Had that scenario played out and had she survived and gone through successful therapy, she probably would have ultimately left royal life and moved in some anonymity.  If she were surrounded by royals and ex-pat Russian aristocrats, she would have heard nothing but crying and screaming, and beating of breasts, reliving the whole nightmare and bringing it up over and over and over.  I could just imagine all of these "well-meaning" people insistent on reliving the details of the family's last days continually, and all over tea and cakes, dabbing at their eyes with their hankies, all in front of Olga (shudder!).


BWW...I can't thank you enough for scanning this glorious and haunting portrait of the Romanovs Star  Thumb up.I can't know for certain, but I think for many people who can't let go of their story, the key is those beautiful and tragic children.

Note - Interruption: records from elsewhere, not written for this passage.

/-- Register blocks of spec/05_transform_reaches.md. -/
def blocks05b : List RegBlock := [
  ⟨0x008300A8, [(0x1000, 4)], true, [⟨31, 0, .ro⟩]⟩,
  ⟨0x008200B0, [(0x1000, 4)], true, [⟨31, 0, .ro⟩]⟩,
  ⟨0x00880000, [(0x40000, 4), (0x20000, 2), (0x4, 32768)], false, [⟨17, 0, .rw⟩]⟩]

/-- Register blocks of spec/06_silt_planes_detectors.md. -/
def blocks06a : List RegBlock := [
  ⟨0x00C10040, [(0x1000, 4)], false, [⟨11, 8, .rw⟩, ⟨4, 4, .rw⟩, ⟨1, 0, .rw⟩]⟩,
  ⟨0x00C10100, [(0x1000, 4), (0x40, 4)], false, [⟨30, 24, .sh⟩, ⟨20, 16, .sh⟩, ⟨11, 8, .sh⟩, ⟨3, 2, .sh⟩, ⟨1, 1, .sh⟩, ⟨0, 0, .sh⟩]⟩,
  ⟨0x00C10104, [(0x1000, 4), (0x40, 4)], false, [⟨15, 0, .sh⟩]⟩,
  ⟨0x00C10108, [(0x1000, 4), (0x40, 4)], false, [⟨31, 0, .sh⟩]⟩,
  ⟨0x00C1010C, [(0x1000, 4), (0x40, 4)], false, [⟨25, 16, .sh⟩, ⟨15, 0, .sh⟩]⟩,
  ⟨0x00C10110, [(0x1000, 4), (0x40, 4)], false, [⟨23, 0, .sh⟩]⟩,
  ⟨0x00C10114, [(0x1000, 4), (0x40, 4)], false, [⟨3, 0, .sh⟩]⟩,
  ⟨0x00C10118, [(0x1000, 4), (0x40, 4)], false, [⟨7, 7, .ro⟩, ⟨6, 6, .ro⟩, ⟨5, 5, .ro⟩, ⟨4, 4, .ro⟩, ⟨3, 2, .ro⟩, ⟨1, 0, .ro⟩]⟩,
  ⟨0x00C1011C, [(0x1000, 4), (0x40, 4)], false, [⟨31, 0, .ro⟩]⟩,
  ⟨0x00C10120, [(0x1000, 4), (0x40, 4)], true, [⟨31, 0, .ro⟩]⟩,
  ⟨0x00C10128, [(0x1000, 4), (0x40, 4)], true, [⟨31, 0, .ro⟩]⟩,
  ⟨0x00C10130, [(0x1000, 4), (0x40, 4)], false, [⟨31, 0, .ro⟩]⟩,
  ⟨0x00C20040, [(0x1000, 4)], false, [⟨26, 16, .sh⟩, ⟨10, 0, .sh⟩]⟩,
  ⟨0x00C20044, [(0x1000, 4)], false, [⟨7, 0, .rw⟩]⟩,
  ⟨0x00C20100, [(0x1000, 4), (0x20, 8)], false, [⟨12, 8, .sh⟩, ⟨7, 6, .sh⟩, ⟨5, 4, .sh⟩, ⟨3, 1, .sh⟩, ⟨0, 0, .sh⟩]⟩,
  ⟨0x00C20104, [(0x1000, 4), (0x20, 8)], false, [⟨31, 16, .sh⟩, ⟨15, 0, .sh⟩]⟩,
  ⟨0x00C20108, [(0x1000, 4), (0x20, 8)], false, [⟨31, 0, .sh⟩]⟩,
  ⟨0x00C2010C, [(0x1000, 4), (0x20, 8)], false, [⟨23, 0, .sh⟩]⟩,
  ⟨0x00C20110, [(0x1000, 4), (0x20, 8)], false, [⟨1, 1, .w1c⟩, ⟨0, 0, .w1c⟩]⟩,
  ⟨0x00C20114, [(0x1000, 4), (0x20, 8)], false, [⟨26, 16, .ro⟩, ⟨10, 0, .ro⟩]⟩,
  ⟨0x00C20118, [(0x1000, 4), (0x20, 8)], true, [⟨31, 0, .ro⟩]⟩,
  ⟨0x00C20400, [(0x1000, 4)], false, [⟨11, 8, .sh⟩, ⟨4, 4, .sh⟩, ⟨3, 2, .sh⟩, ⟨0, 0, .sh⟩]⟩,
  ⟨0x00C20404, [(0x1000, 4)], false, [⟨27, 16, .sh⟩, ⟨15, 0, .sh⟩]⟩,
  ⟨0x00C20408, [(0x1000, 4)], false, [⟨31, 0, .sh⟩]⟩,
  ⟨0x00C2040C, [(0x1000, 4)], false, [⟨15, 0, .sh⟩]⟩]

/-- Register blocks of spec/06_silt_planes_detectors.md. -/
def blocks06b : List RegBlock := [
  ⟨0x00C20410, [(0x1000, 4)], false, [⟨31, 0, .ro⟩]⟩,
  ⟨0x00C20414, [(0x1000, 4)], false, [⟨7, 0, .ro⟩]⟩,
  ⟨0x00C20418, [(0x1000, 4)], false, [⟨31, 0, .ro⟩]⟩,
  ⟨0x00C2041C, [(0x1000, 4)], false, [⟨31, 0, .ro⟩]⟩,
  ⟨0x00C20420, [(0x1000, 4)], false, [⟨31, 0, .ro⟩]⟩,
  ⟨0x00C20428, [(0x1000, 4)], true, [⟨31, 0, .ro⟩]⟩,
  ⟨0x00C30040, [(0x4, 4)], false, [⟨7, 4, .sh⟩, ⟨1, 1, .sh⟩, ⟨0, 0, .sh⟩]⟩,
  ⟨0x00C40000, [(0x2000, 4), (0x1000, 2), (0x4, 1024)], false, [⟨23, 0, .rw⟩]⟩]

/-- Register blocks of spec/07_tributary_bank.md. -/
def blocks07a : List RegBlock := [
  ⟨0x01100000, [(0x40, 16384)], false, [⟨31, 31, .wo⟩, ⟨22, 22, .sh⟩, ⟨21, 21, .sh⟩, ⟨20, 20, .sh⟩, ⟨19, 19, .sh⟩, ⟨16, 4, .sh⟩, ⟨3, 2, .sh⟩, ⟨1, 1, .sh⟩, ⟨0, 0, .sh⟩]⟩,
  ⟨0x01100004, [(0x40, 16384)], false, [⟨31, 0, .sh⟩]⟩,
  ⟨0x01100008, [(0x40, 16384)], false, [⟨18, 16, .sh⟩, ⟨13, 0, .sh⟩]⟩,
  ⟨0x0110000C, [(0x40, 16384)], false, [⟨31, 10, .sh⟩, ⟨9, 0, .sh⟩]⟩,
  ⟨0x01100010, [(0x40, 16384)], false, [⟨15, 0, .sh⟩]⟩,
  ⟨0x01100014, [(0x40, 16384)], false, [⟨31, 16, .sh⟩, ⟨15, 0, .sh⟩]⟩,
  ⟨0x01100018, [(0x40, 16384)], false, [⟨31, 16, .sh⟩, ⟨15, 0, .sh⟩]⟩,
  ⟨0x0110001C, [(0x40, 16384)], false, [⟨15, 0, .sh⟩]⟩,
  ⟨0x01100020, [(0x40, 16384)], false, [⟨7, 0, .sh⟩]⟩,
  ⟨0x01100024, [(0x40, 16384)], false, [⟨15, 0, .sh⟩]⟩,
  ⟨0x01100030, [(0x40, 16384)], false, [⟨31, 16, .ro⟩, ⟨11, 10, .ro⟩, ⟨9, 7, .ro⟩, ⟨6, 6, .ro⟩, ⟨5, 5, .ro⟩, ⟨4, 4, .ro⟩, ⟨3, 3, .ro⟩, ⟨0, 0, .ro⟩]⟩,
  ⟨0x01100034, [(0x40, 16384)], false, [⟨31, 0, .ro⟩]⟩,
  ⟨0x01100038, [(0x40, 16384)], false, [⟨31, 16, .ro⟩, ⟨15, 0, .ro⟩]⟩,
  ⟨0x0110003C, [(0x40, 16384)], false, [⟨31, 0, .ro⟩]⟩,
  ⟨0x01010040, [(0x1000, 4)], false, [⟨1, 1, .ro⟩, ⟨0, 0, .ro⟩]⟩,
  ⟨0x01010044, [(0x1000, 4)], false, [⟨31, 0, .ro⟩]⟩,
  ⟨0x01010048, [(0x1000, 4)], true, [⟨31, 0, .ro⟩]⟩,
  ⟨0x01020040, [], false, [⟨26, 16, .ro⟩, ⟨10, 0, .ro⟩]⟩,
  ⟨0x01020044, [], false, [⟨26, 16, .ro⟩, ⟨10, 0, .ro⟩]⟩,
  ⟨0x01020048, [], false, [⟨31, 0, .ro⟩]⟩,
  ⟨0x0102004C, [], false, [⟨7, 0, .ro⟩]⟩,
  ⟨0x01020050, [], false, [⟨31, 0, .ro⟩]⟩,
  ⟨0x01020054, [], false, [⟨31, 0, .ro⟩]⟩,
  ⟨0x01020058, [], false, [⟨12, 8, .ro⟩, ⟨7, 0, .ro⟩]⟩,
  ⟨0x01020060, [], false, [⟨13, 0, .rw⟩]⟩]

/-- Register blocks of spec/07_tributary_bank.md. -/
def blocks07b : List RegBlock := [
  ⟨0x01020064, [], false, [⟨31, 0, .ro⟩]⟩,
  ⟨0x01020068, [], false, [⟨31, 0, .ro⟩]⟩,
  ⟨0x01020070, [], true, [⟨31, 0, .ro⟩]⟩,
  ⟨0x01020078, [], true, [⟨31, 0, .ro⟩]⟩,
  ⟨0x01020080, [], true, [⟨31, 0, .ro⟩]⟩,
  ⟨0x01020088, [], true, [⟨31, 0, .ro⟩]⟩,
  ⟨0x01020100, [(0x4, 16)], false, [⟨26, 16, .ro⟩, ⟨15, 0, .ro⟩]⟩,
  ⟨0x01020400, [(0x4, 256)], false, [⟨31, 0, .ro⟩]⟩]

/-- Register blocks of spec/08_trigger_acquisition.md. -/
def blocks08a : List RegBlock := [
  ⟨0x01410040, [(0x1000, 16)], false, [⟨4, 4, .sh⟩, ⟨3, 0, .sh⟩]⟩,
  ⟨0x01410044, [(0x1000, 16)], false, [⟨12, 12, .ro⟩, ⟨11, 11, .ro⟩, ⟨10, 10, .ro⟩, ⟨9, 9, .ro⟩, ⟨8, 8, .ro⟩, ⟨7, 7, .ro⟩, ⟨6, 6, .ro⟩, ⟨5, 5, .ro⟩, ⟨4, 4, .ro⟩, ⟨3, 0, .ro⟩]⟩,
  ⟨0x01410048, [(0x1000, 16), (0x4, 2)], false, [⟨31, 0, .ro⟩]⟩,
  ⟨0x01410050, [(0x1000, 16), (0x4, 2)], false, [⟨31, 0, .sh⟩]⟩,
  ⟨0x01410058, [(0x1000, 16), (0x8, 2)], false, [⟨31, 0, .sh⟩]⟩,
  ⟨0x0141005C, [(0x1000, 16), (0x8, 2)], false, [⟨15, 0, .sh⟩]⟩,
  ⟨0x01410068, [(0x1000, 16), (0x4, 2)], false, [⟨29, 16, .sh⟩, ⟨15, 14, .sh⟩, ⟨13, 0, .sh⟩]⟩,
  ⟨0x01410070, [(0x1000, 16)], false, [⟨17, 16, .rw⟩, ⟨15, 0, .rw⟩]⟩,
  ⟨0x01410080, [(0x1000, 16), (0x10, 4)], false, [⟨31, 0, .sh⟩]⟩,
  ⟨0x01410084, [(0x1000, 16), (0x10, 4)], false, [⟨7, 0, .sh⟩]⟩,
  ⟨0x01410088, [(0x1000, 16), (0x10, 4)], false, [⟨31, 0, .sh⟩]⟩,
  ⟨0x0141008C, [(0x1000, 16), (0x10, 4)], false, [⟨7, 0, .sh⟩]⟩,
  ⟨0x01410100, [(0x1000, 16)], true, [⟨31, 0, .ro⟩]⟩,
  ⟨0x01410108, [(0x1000, 16)], true, [⟨31, 0, .ro⟩]⟩,
  ⟨0x01410110, [(0x1000, 16)], true, [⟨31, 0, .ro⟩]⟩,
  ⟨0x01410118, [(0x1000, 16)], true, [⟨31, 0, .ro⟩]⟩,
  ⟨0x01410120, [(0x1000, 16)], true, [⟨31, 0, .ro⟩]⟩,
  ⟨0x01410128, [(0x1000, 16)], true, [⟨31, 0, .ro⟩]⟩,
  ⟨0x01410130, [(0x1000, 16)], true, [⟨31, 0, .ro⟩]⟩,
  ⟨0x01410400, [(0x1000, 16), (0x20, 16), (0x8, 4)], false, [⟨24, 24, .sh⟩, ⟨23, 20, .sh⟩, ⟨19, 18, .sh⟩, ⟨17, 17, .sh⟩, ⟨16, 16, .sh⟩, ⟨15, 8, .sh⟩, ⟨7, 0, .sh⟩]⟩,
  ⟨0x01410404, [(0x1000, 16), (0x20, 16), (0x8, 4)], false, [⟨17, 16, .sh⟩, ⟨14, 0, .sh⟩]⟩,
  ⟨0x01430040, [(0x1000, 4), (0x4, 2)], false, [⟨20, 20, .sh⟩, ⟨17, 16, .sh⟩, ⟨15, 0, .sh⟩]⟩,
  ⟨0x01430050, [(0x1000, 4)], false, [⟨18, 0, .rw⟩]⟩,
  ⟨0x01430054, [(0x1000, 4)], false, [⟨15, 0, .rw⟩]⟩,
  ⟨0x01430058, [(0x1000, 4)], false, [⟨0, 0, .ro⟩]⟩]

I honestly do not think if it had only been Nicholas and Alexandra who met their brutal end in the Ipatiev basement the fascination(in some cases obsession) with this family would be so enduring. It is those five innocent children who are the primary reason that for a close to a century after it all happened they continue their hold on the imagination of so many. This is only my opinion of course.

The great tragedy of Nicholas's life-and Alix's too...was that they were essentially a simple couple who would have been suited-not to mention much happier-living in the English countryside as anonymous aristocrats.

If their cousins in England had been more pro-active in negotiating with Kerensky's Provisional Government for their release while there was still time to do so, I can well imagine that that was the kind of life they would have settled into.

Nicholas and especially Alexandra would have been horrified and depressed as expatriates living in Britain to see what their beloved country descended to under Stalin and the Bolsheviks...but at least they and their children would have been alive.